(Source records)
<<<<

/-- A firmware load under way (03 R67). -/
structure BankLoad where
  bank : Nat
  total : Nat
  data : List Byte
  deriving DecidableEq, Repr

/-- A copy of the lifetime counters in flash (01 R32); `whole` says that its CRC fits. -/
structure LifeCopy where
  seq : Nat
  counters : List (Nat × Nat)
  /-- Milliseconds short of a second (01 R31). -/
  carry : List (Nat × Nat)
  whole : Bool
  deriving DecidableEq, Repr

/-- An operation that has arrived on a host queue pair (02 Table 2.1): R_Key, address and operands. -/
inductive HostOp where
  | write (key va : Nat) (bytes : List Byte)
  | read (key va len : Nat)
  | fetchAdd (key va : Nat) (v : Dword)
  | compareSwap (key va : Nat) (cmp swap : Dword)
  /-- A request for an operation that the port does not implement. -/
  | invalid
  deriving DecidableEq, Repr

/-- A tag that an operation of a queue pair sets FULL once the collapses of the pair's earlier writes are complete (03 R80). -/
structure QpFill where
  qp : Nat
  ctx : Nat
  m : MemLoc
  deriving DecidableEq, Repr

/-- A host queue pair (03 Table 3.10, 02 R37): its context (64 once that is destroyed, log entry 52), its fields, its send rate in Mb/s, and the operations that have arrived and wait behind one that is not performed (02 R38). -/
structure Qp where
  idx : Nat
  ctx : Nat
  key : Nat
  remoteQpn : Nat
  mtu : Nat
  prio : Nat
  retry : Nat
  ackTimeout : Nat
  rnrRetry : Nat
  sqPsn : Nat
  rqPsn : Nat
  gid : Nat
  error : Bool
  rate : Nat
  pending : List HostOp
  deriving DecidableEq, Repr

/-- Parameters of the host port (03 Table 3.14), and which of the two flow-control priorities are paused (02 R34). -/
structure HostPort where
  up : Bool
  mac : Nat
  gid : Nat
  /-- Stored values that take effect at the next module reset; 0 is none. -/
  nextMac : Nat
  nextGid : Nat
  prioA : Nat
  prioB : Nat
  dscp : Nat
  cut : Nat
  periodUs : Nat
  stepMbps : Nat
  minMbps : Nat
  /-- The aclk at which the last rate-increase period ended. -/
  rateAt : Nat
  paused : List Nat
  deriving DecidableEq, Repr

/-- A load-image message that waits for its context's teams (03 R76). -/
structure ImageLoad where
  req : Nat
  ctx : Nat
  dst : Nat
  src : Nat
  flash : Bool
  len : Nat
  store : Option Nat
  /-- Index and digest of the image once it is copied; the reply waits for the collapses of the copy. -/
  copied : Option (Nat × List Byte)
  deriving DecidableEq, Repr

/-- Kinds of NAK (02 R36, 03 R73). -/
inductive Nak where
  | invalidRequest
  | remoteAccess
  | remoteOperational
  /-- Receiver not ready: all receive buffers of queue pair 1 are full (02 Table 2.1). -/
  | receiverNotReady
  deriving DecidableEq, Repr

/-- What the device sends on the host port. -/
inductive HostOut where
  /-- A reply or an event on queue pair 1: header and body (03 Table 3.1). -/
  | message (bytes : List Byte)
  /-- The device's own READ, WRITE and ATOMIC at a host address, with the R_Key presented (03 R81). -/
  | read (qp addr rkey len : Nat)
  | write (qp addr rkey : Nat) (bytes : List (Option Byte))
  | atomic (qp addr rkey f : Nat) (v cmp : Dword)
  | ack (qp : Nat)
  | readResponse (qp : Nat) (bytes : List Byte)
  | atomicResponse (qp : Nat) (old : Dword)
  | nak (qp : Nat) (k : Nak)
  /-- A congestion notification to the sender of a marked packet (02 R34). -/
  | congestion (qp : Nat)
  | connected
  deriving DecidableEq, Repr

/-- Oseus: boot, flash, records, thermal guard, host port and queue pairs, physical memory in use. -/
structure Oseus where
  powered : Bool
  recovery : Bool
  /-- Held in reset after a stop at 110 °C, until a reset message (01 R27). -/
  held : Bool
  /-- The module status light shows the fault that halted boot (01 Table 1.6). -/
  light : Bool
  banks : List Bank
  preferred : Nat
  fusedMin : Nat
  /-- Measurements of boot step 4: bank, digest, security version. -/
  booted : Option Nat
  digest : List Byte
  security : Nat
  loading : Option BankLoad
  /-- Images stored in flash slots (03 R76). -/
  flash : List (Nat × List Byte)
  copies : List LifeCopy
  lifeAt : Nat
  /-- Milliseconds that do not yet make a second, by entry × 65,536 + bin (01 R31). -/
  carry : List (Nat × Nat)
  sampleAt : Nat
  /-- Quadrants that issued, counted by aclk, since the last sample (01 R31). -/
  issued : Nat
  guardAt : Nat
  pollAt : Nat
  /-- Gap ratios other than 0 (01 R25). -/
  gaps : List (CoreId × Nat)
  /-- Supply temperature in °C and flow in 0.1 L/min, as last read (01 R24). -/
  coolant : Nat × Nat
  /-- The aclk at which a module reset is due (03 R85). -/
  resetAt : Option Nat
  host : HostPort
  /-- The management queue pair is connected (02 R35). -/
  mgmt : Bool
  /-- Messages in the receive buffers of queue pair 1, oldest first (02 Table 2.1, 03 R59). -/
  inbox : List Message
  qps : List Qp
  fills : List QpFill
  /-- Packets of queue pairs that wait for their priority to resume, oldest first (02 R34). -/
  waiting : List (Nat × HostOut)
  image : Option ImageLoad
  /-- 64 KiB frames in use: first frame, count. -/
  used : List (Nat × Nat)
  /-- The last message or packet sent on the host port (the model's own). -/
  out : Option HostOut
  deriving DecidableEq, Repr

/-! ### The whole machine -/

/-- Why a step has no next state although the table gives it a meaning. -/
inductive Fault where
  /-- Raised by an instruction form when `State.cur` names no fibre: no instruction executes without one (07 R145). Safe: the model stops. -/
  | noFibre
  deriving DecidableEq, Repr

/-- Why a step is refused. -/
inductive Refusal where
  /-- Raised by an arm of `exec` that has no meaning yet. Safe: the model stops. -/
  | notModelled (mnemonic : String)
  deriving DecidableEq, Repr

/-- The whole machine. -/
structure State where
  /-- The fibre that acts, for the instruction forms (the model's own, log entry 1). -/
  cur : Option FibreRef
  /-- What moves next, first to last (the model's own, log entry 1). -/
  agenda : List Turn
  /-- Steps taken: the argument of the free values (the model's own, log entry 2). -/
  tick : Nat
  /-- The next unused number for teams, commands, tickets and instances (the model's own, log entry 2). -/
  nextId : Nat
  /-- aclk since module reset (00 R5). -/
  aclk : Nat
  /-- Issue quadrants that have issued, and those that have done so in the present issue cycle (07 R150). -/
  quads : List Quad
  acted : List QuadId
  teams : List Team
  mem : Memory
  coh : Coherence
  bars : List Bar
  /-- Lines that engine commands own: line and command (08 R182). -/
  owned : List (Nat × Nat)
  cmds : List Cmd
  mmas : List MmaOp
  demands : List Demand
  convs : List ConvRun
  sealing : List Sealing
  permitWaits : List PermitWait
  reports : List Report
  shoot : Option ShootDown
  ctxs : List Context
  insts : List Inst
  /-- Graph starts whose start word has been taken: context, graph handle, fill time (05 R114, R119). -/
  starts : List (Nat × Nat × Nat)
  claims : List Claim
  /-- Occupied near-core slots (10 R222), and the fibres in escape buffers in order of arrival (10 R227). -/
  near : List NearSlot
  arrivals : List FibreRef
  /-- Refreshes that the stacks owe, by stack; 0 where not listed (10 R218). -/
  scanOwed : List (Nat × Nat)
  sealedRanges : List SealedRange
  remote : List RemoteOp
  /-- Unsent events, the count of lost ones, the next event number (03 R61). -/
  events : List EventMsg
  eventsLost : Nat
  eventSeq : Nat
  /-- Lifetime counters as Oseus accumulates them (01 Table 1.7), by entry × 65,536 + instance. -/
  life : List (Nat × Nat)
  /-- sys.thermal_state, sys.die_status, sys.boot_status, sys.grid_coord and sys.link_discard (16 Table 16.4). -/
  thermal : Dword
  dieStatus : Dword
  bootDone : Bool
  grid : Dword
  linkDiscard : Nat
  /-- Pyryta ports, and the reducer that each mesh uses (02, 03 R64). -/
  ports : List Port
  reducers : List (Nat × Nat)
  /-- Peer requests that wait, oldest first. -/
  peerWaits : List PeerRequest
  contribs : List Contribution
  opened : List Opened
  colls : List Coll
  os : Oseus
  deriving DecidableEq, Repr

/-- Empty memory: every byte 0, every tag EMPTY, no poison (03 R72, 01 R28; log entry 3). -/
def Memory.reset : Memory where
  cells := []
  full := []
  poison := []

/-- No copy, no directory entry, nothing under way (08 R174). -/
def Coherence.reset : Coherence where
  l1 := []
  regn := []
  cuttings := []
  slices := []
  regions := []
  probes := []
  fills := []
  redfs := []
  waiters := []
  retainedGroups := []
  refreshing := []
  retainedWays := []
  windowEnd := 0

>>>>

Exactly as they stand, please print the lines from the first line of the records above down to the line that includes "inductive HostOp where", both of those included and no others.

/-- A firmware load under way (03 R67). -/
structure BankLoad where
  bank : Nat
  total : Nat
  data : List Byte
  deriving DecidableEq, Repr

/-- A copy of the lifetime counters in flash (01 R32); `whole` says that its CRC fits. -/
structure LifeCopy where
  seq : Nat
  counters : List (Nat × Nat)
  /-- Milliseconds short of a second (01 R31). -/
  carry : List (Nat × Nat)
  whole : Bool
  deriving DecidableEq, Repr

/-- An operation that has arrived on a host queue pair (02 Table 2.1): R_Key, address and operands. -/
inductive HostOp where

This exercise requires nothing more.